Indian equity indices opened higher on Monday, supported by gains in heavyweight stocks, as the Reserve Bank of India’s Monetary Policy Committee (MPC) commenced its three-day meeting to decide on the repo rate.

News Arena Network - Mumbai - UPDATED: September 29, 2025, 10:40 AM - 2 min read

Market opens higher as RBI policy meet begins.

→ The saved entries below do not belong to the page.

/-! ### Writes -/

/-- Why a word of a write is rejected, and the table word it named. -/
structure Rej where
  e : Err
  tsel : Nat := 0
  idx : Nat := 0
  deriving DecidableEq, Repr

/-- Journalled words that a write has changed: their place (0 a register, t + 1 table t) and index. -/
abbrev Marks := List (Nat × Nat)

/-- The words of a group as they will stand: this initiator's waiting words, else those in effect, and `w` at `i` (R69). -/
def State.groupWords (s : State) (ini page place base n i : Nat) (w : Word) : List Word :=
  (List.range n).map (fun j =>
    if j = i then w
    else match s.waits.find? (fun x => x.ini == ini && x.page == page && x.place == place && x.off == base + j) with
    | some x => x.val
    | none => s.placeWord page place (base + j))

/-- The word that a masked write leaves its other bits of: a lower word of a wide quantity that this initiator has
written and that still waits stands as written (DESIGN CHOICE, log entry 45); else the word in effect (R69, R102). -/
def State.waitingWord (s : State) (ini page place off : Nat) (last : Bool) (live : Word) : Word :=
  match s.waits.find? (fun x => x.ini == ini && x.page == page && x.place == place && x.off == off) with
  | some x => if last then live else x.val
  | none => live

/-- The waiting words of a group, every initiator's, dropped: the quantity has taken a value (R69). -/
def State.dropGroup (s : State) (page place base n : Nat) : State :=
  { s with waits := s.waits.filter (fun x =>
      !(x.page == page && x.place == place && decide (base ≤ x.off) && decide (x.off < base + n))) }

/-- The waiting words of a group of an initiator, dropped. -/
def State.dropWaits (s : State) (ini page place base n : Nat) : State :=
  { s with waits := s.waits.filter (fun x =>
      !(x.ini == ini && x.page == page && x.place == place && decide (base ≤ x.off) && decide (x.off < base + n))) }

/-- A lower word of a group waits for the highest one (R69). -/
def State.addWait (s : State) (ini page place off : Nat) (w : Word) : State :=
  let s := s.dropWaits ini page place off 1
  { s with waits := s.waits ++ [{ ini := ini, page := page, place := place, off := off, val := w : Waiting }] }

/-- What a write makes of a word: `rwlk` are its stored bits, `acts` its bits that act. -/
def putOf (old rwlk acts mask data : Word) (ws : Word → List Word) (commit : Bool) : Put :=
  let w := ((old &&& rwlk) &&& ~~~ mask) ||| (data &&& mask &&& (rwlk ||| acts))
  { w := w, act := data &&& mask, mask := mask, ws := ws w, commit := commit }

/-- Write a table word: RO_WRITE, LOCKED and the chapter's checks, then its effect (R69, R73, R76). -/
def State.writeEntry (s : State) (ini page : Nat) (k : Kind) (tsel idx : Nat) (mask data : Word) :
    Except Rej (State × Marks) :=
  let g := tableWide k tsel idx
  let i := idx - g.1
  let last := decide (i + 1 = g.2)
  let old := s.waitingWord ini page (tsel + 1) idx last (s.readTab page k tsel idx)
  let p := putOf old 0xFFFFFF 0 mask data (fun w => s.groupWords ini page (tsel + 1) g.1 g.2 i w) last
  if tabLocked k tsel idx ∧ mask ≠ 0 ∧ !s.lockMine page ini then .error ⟨.locked, tsel, idx⟩
  else match s.checkTab ini page k tsel idx p with
  | some e => .error ⟨e, tsel, idx⟩
  | none =>
    let t := s.putTab page k tsel idx p
    if last then .ok (t.dropGroup page (tsel + 1) g.1 g.2, (List.range g.2).map (fun j => (tsel + 1, g.1 + j)))
    else .ok (t.addWait ini page (tsel + 1) idx p.w, [])

/-- Write a register word (R8, R63, R69, R76). -/
def State.writeRegWord (s : State) (h : Hint) (ini page : Nat) (k : Kind) (off : Nat) (mask data : Word) :
    Except Rej (State × Marks) :=
  match regInfo k off with
  | none => .ok (s, [])
  | some r =>
    if r.writable = 0 then .error { e := .roWrite }
    else if mask &&& r.lk ≠ 0 ∧ !s.lockMine page ini then .error { e := .locked }
    else
      let i := off - r.base
      let last := decide (i + 1 = r.n)
      let old := s.waitingWord ini page 0 off last (s.reg page off)
      let p := putOf old (r.rw ||| r.lk) (r.w1c ||| r.w1s ||| r.wo) mask data (fun w => s.groupWords ini page 0 r.base r.n i w) last
      match s.checkReg ini page k off p with
      | some e => .error { e := e }
      | none =>
        let t := s.putReg h ini page k r p
        let m := if mask &&& journalMask k off = 0 then [] else (List.range r.n).map (fun j => (0, r.base + j))
        if last then .ok (if r.n = 1 then t else t.dropGroup page 0 r.base r.n, m)
        else .ok (t.addWait ini page 0 off p.w, [])

/-- Write one word of a page. -/
def State.writeWord (s : State) (h : Hint) (ini page : Nat) (k : Kind) (off : Nat) (mask data : Word) :
    Except Rej (State × Marks) :=
  if lastOff k < off then .error { e := .badAddr }
  else if off = TBL_ADDR ∧ hasTables k then
    let a := mix (s.tblAddrOf ini page) mask data
    match tableLast k (fld a 23 20) with
    | none => .error { e := .range }
    | some last => if last < fld a 18 0 then .error { e := .range } else .ok (s.setTblAddr ini page a, [])
  else if off = TBL_DATA ∧ hasTables k then
    let (tsel, _, idx) := s.window ini page
    match tableLast k tsel with
    | none => .error { e := .range }
    | some last =>
      if last < idx then .error { e := .boundary }
      else match s.writeEntry ini page k tsel idx mask data with
      | .error e => .error e
      | .ok (t, m) => .ok (t.advanceWindow ini page, m)
  else s.writeRegWord h ini page k off mask data
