/-! ### Power, run states, starts -/

/-- R48, R58, R59, R60, R61, R367, R78 (Table 3.3), R222 to R224, R244, R252, R270, R357, R386: A low pulse on PORST_N of
10 us or more returns the device to COLD and keeps only what flash, fuses and pins hold (beside the model's own
records: the queue, the reply, the frames sent, the count of free values, the last start's surroundings, and the
clock's edge count); one below 1 us does nothing; one between does one or the other. VCORE below 0.3 V clears the
class G latch cell, and is a power cycle (log entry 46). TRST_N low holds the test access port in Test-Logic-Reset. An
instruction that becomes current isolates every channel if it is EXTEST, CLAMP or HIGHZ, and raises class H BSCAN then
if the run state is RUN; bits shifted through the register that it selects come out after what that register holds,
the IDCODE, the bypass register's 0, or the 43 boundary cells, and these take the bits that stand in them then. Loss
of lock isolates every channel and ends every PMU limit, ends the tones and a borrowing of the gleaner, takes the
rails off, holds BELLO low and discards pending Bell pulses, and, as the model has it, a pending SEND (log entry 49);
it raises class G PLL_UNLOCK in RUN, and class H elsewhere but in COLD. REFOK goes with the REFCLK edges. A PLL that
is not locked loses nothing else. Commands whose completion it states: porstReset, gLatchClear, tapLoad, pllUnlock. -/
def Obligations.ResetBoundaryScanAndLossOfLock : Prop :=
  (∀ s : State,
     let cold (u : State) (p : Pins) : State :=
       { State.reset with
         pending := u.pending, reply := u.reply, fresh := u.fresh, tx := u.tx, env := u.env, pins := p, fuses := u.fuses,
         flash := u.flash, fmap := u.fmap, time := { edge := u.time.edge },
         chest := { imgA := u.chest.imgA, imgB := u.chest.imgB, order := u.chest.order },
         day := { log := u.day.log, area := u.day.area } }
     (∀ ps, 10000000 ≤ ps → exec (.porstReset ps) s = .next (cold s { s.pins with porstN := false })) ∧
     (∀ ps, ps < 1000000 → exec (.porstReset ps) s = .next s) ∧
     (∀ ps, 1000000 ≤ ps → ps < 10000000 →
       exec (.porstReset ps) s = .next { s with fresh := s.fresh + 1 } ∨
       exec (.porstReset ps) s = .next (cold { s with fresh := s.fresh + 1 } { s.pins with porstN := false })) ∧
     exec .gLatchClear s = .next (cold s { s.pins with porstN := false, gLatch := false }) ∧
     (∀ (code : Byte) (tdi : List Bool),
       exec (.tapLoad false code tdi) s = .next { s with pins := { s.pins with trstN := false, tap := 0x01 } }) ∧
     (∀ (code : Byte) (tdi : List Bool),
       let iso : Prop := code = 0x00 ∨ code = 0x04 ∨ code = 0x05
       let n := if code = 0x00 ∨ code = 0x02 then 43 else if code = 0x01 then 32 else 1
       ∃ (t : State) (cap : List Bool), exec (.tapLoad true code tdi) s = .next t ∧
         cap.length = n ∧ (code = 0x01 → cap = (List.range 32).map (Nat.testBit 0x2512BBBD)) ∧ (n = 1 → cap = [false]) ∧
         t.pins = { s.pins with trstN := true, tap := code, cells := t.pins.cells
                                tdo := if tdi = [] then s.pins.tdo else (cap ++ tdi).take tdi.length } ∧
         (∀ i < 43, nbit t.pins.cells i = if tdi ≠ [] ∧ n = 43 then ((cap ++ tdi).drop tdi.length).getD i false
           else nbit s.pins.cells i) ∧
         (∀ c, t.chan c = if iso then { s.chan c with edges := [], drv := 2 } else s.chan c) ∧
         (∀ o < 64, t.oct o = (if iso then { s.oct o with lim := List.replicate 8 0 } else s.oct o) ∧
           t.reg (pOCTPE o) OCTPE_STAT =
             if iso then putFld (s.reg (pOCTPE o) OCTPE_STAT) 15 8 0 else s.reg (pOCTPE o) OCTPE_STAT) ∧
         s.keepsRegs t ((List.range 64).map (fun o => (pOCTPE o, OCTPE_STAT))) ∧
         t.watch = { s.watch with raised := s.watch.raised ++
           (if iso ∧ s.run.st = .run then [{ cls := .h, code := 0x0C1, page := pTOP : Raised }] else []) } ∧
         t = { s with pins := t.pins, chans := t.chans, octets := t.octets, regs := t.regs, watch := t.watch,
                      fresh := t.fresh })) ∧
  (∀ (s : State) (noRef : Bool),
     let lent : Prop := ∃ c task left, s.glean.borrow = some (.chan c task left)
     (s.locked = false → ∃ t, exec (.pllUnlock noRef) s = .next t ∧
       t.reg pTBASE TBASE_STAT = (if noRef then putFld (s.reg pTBASE TBASE_STAT) 22 22 0 else s.reg pTBASE TBASE_STAT) ∧
       s.keepsRegs t [(pTBASE, TBASE_STAT)] ∧ t = { s with regs := t.regs }) ∧
     (s.locked = true →
       ∃ t, exec (.pllUnlock noRef) s = .next t ∧ t.bitR pTBASE TBASE_STAT 23 = false ∧ t.bitR pTBASE TBASE_STAT 21 = false ∧
         t.bitR pTBASE TBASE_STAT 22 = (s.bitR pTBASE TBASE_STAT 22 && !noRef) ∧
         t.run = { s.run with safe := true } ∧ (∀ c, t.chan c = { s.chan c with edges := [], drv := 2 }) ∧
         (∀ o < 64, t.bitR (pOCTPE o) OCTPE_RAILCFG 8 = false ∧ t.bitR (pOCTPE o) OCTPE_RAILSTAT 22 = false ∧
           t.fldR (pOCTPE o) OCTPE_STAT 15 8 = 0 ∧
           t.oct o = { s.oct o with ramp := none, tone := { (s.oct o).tone with en := false }, lim := List.replicate 8 0 }) ∧
         t.time = { s.time with bells := [], gen := none, lastHigh := none, send := none
                                bello := (s.time.bello.filter (fun p => decide (p.rise ≤ s.time.edge))).map (fun p =>
                                  if s.time.edge < p.rise + 16 * p.width ∧ p.cut = none then
                                    { p with cut := some s.time.edge } else p) } ∧
         (lent → t.glean = { s.glean with borrow := none } ∧ t.reg pGLEAN GLEAN_ABORT = s.reg pGLEAN GLEAN_ABORT + 1) ∧
         (¬ lent → t.glean = s.glean ∧ t.reg pGLEAN GLEAN_ABORT = s.reg pGLEAN GLEAN_ABORT) ∧
         t.watch = { s.watch with raised := s.watch.raised ++
           (if s.run.st = .cold then [] else if s.run.st = .run then [{ cls := .g, code := 0x071, page := pTBASE : Raised }]
            else [{ cls := .h, code := 0x070, page := pTBASE : Raised }]) } ∧
         (∀ p o, o < 256 → (p, o) ≠ (pTBASE, TBASE_STAT) → (p, o) ≠ (pGLEAN, GLEAN_ABORT) →
           (∀ c < 64, p ≠ pOCTPE c ∨ (o ≠ OCTPE_RAILCFG ∧ o ≠ OCTPE_RAILSTAT ∧ o ≠ OCTPE_STAT)) → t.reg p o = s.reg p o) ∧
         t = { s with regs := t.regs, run := t.run, chans := t.chans, octets := t.octets, time := t.time, watch := t.watch
                      glean := t.glean }))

Indian equity indices opened higher on Monday, supported by gains in heavyweight stocks, as the Reserve Bank of India’s Monetary Policy Committee (MPC) commenced its three-day meeting to decide on the repo rate.

 

At 9:22 am, the Sensex was up 108 points, or 0.14 per cent, at 80,534, while the Nifty rose 30 points, or 0.12 per cent, to 24,685.

 

Buying momentum was observed in midcap and smallcap stocks, with the Nifty Midcap 100 index gaining 302 points, or 0.54 per cent, to 56,680, and the Nifty Smallcap 100 index up 90 points, or 0.51 per cent, at 17,651.

 

Among sectoral indices, Auto, IT, PSU Bank, Pharma, Metal, Realty and Energy were major gainers, while FMCG and Private Bank sectors recorded losses.

 

In the Sensex pack, BEL, Eternal, Titan, Tata Steel, Trent, M&M, Tata Motors, Infosys, Sun Pharma, TCS, SBI and Power Grid led the gains. HUL, Axis Bank, L&T, Maruti Suzuki, Bharti Airtel, ITC and HCL Tech were among the major losers.

 

Also Read : Indian pharma importing generic drugs to escape US tariff impact

 

The MPC meeting, which runs until Wednesday, is widely expected to maintain the key policy rate at 5.50 per cent. Analysts have noted that the monetary policy announcement on 1 October is unlikely to deliver any surprises.

 

“Current growth and inflation dynamics do not warrant a rate cut. The RBI is likely to hold rates while sending a dovish signal to support the economy’s growth momentum,” analysts said.

 

They added that the weakness in the broader market is likely to persist due to elevated valuations, suggesting that investors may gradually accumulate large-cap stocks in automobiles, banking, telecom, capital goods and cement.

 

Pharmaceuticals, they noted, also present a buying opportunity, as India’s generic exports are expected to remain unaffected by US tariffs on patented and branded medicines.

 

Meanwhile, foreign institutional investors (FIIs) extended their selling streak for a fifth consecutive session on 26 September, offloading equities worth ₹5,687 crore. Domestic institutional investors (DIIs), however, absorbed the selling pressure by purchasing equities worth ₹5,843 crore on the same day.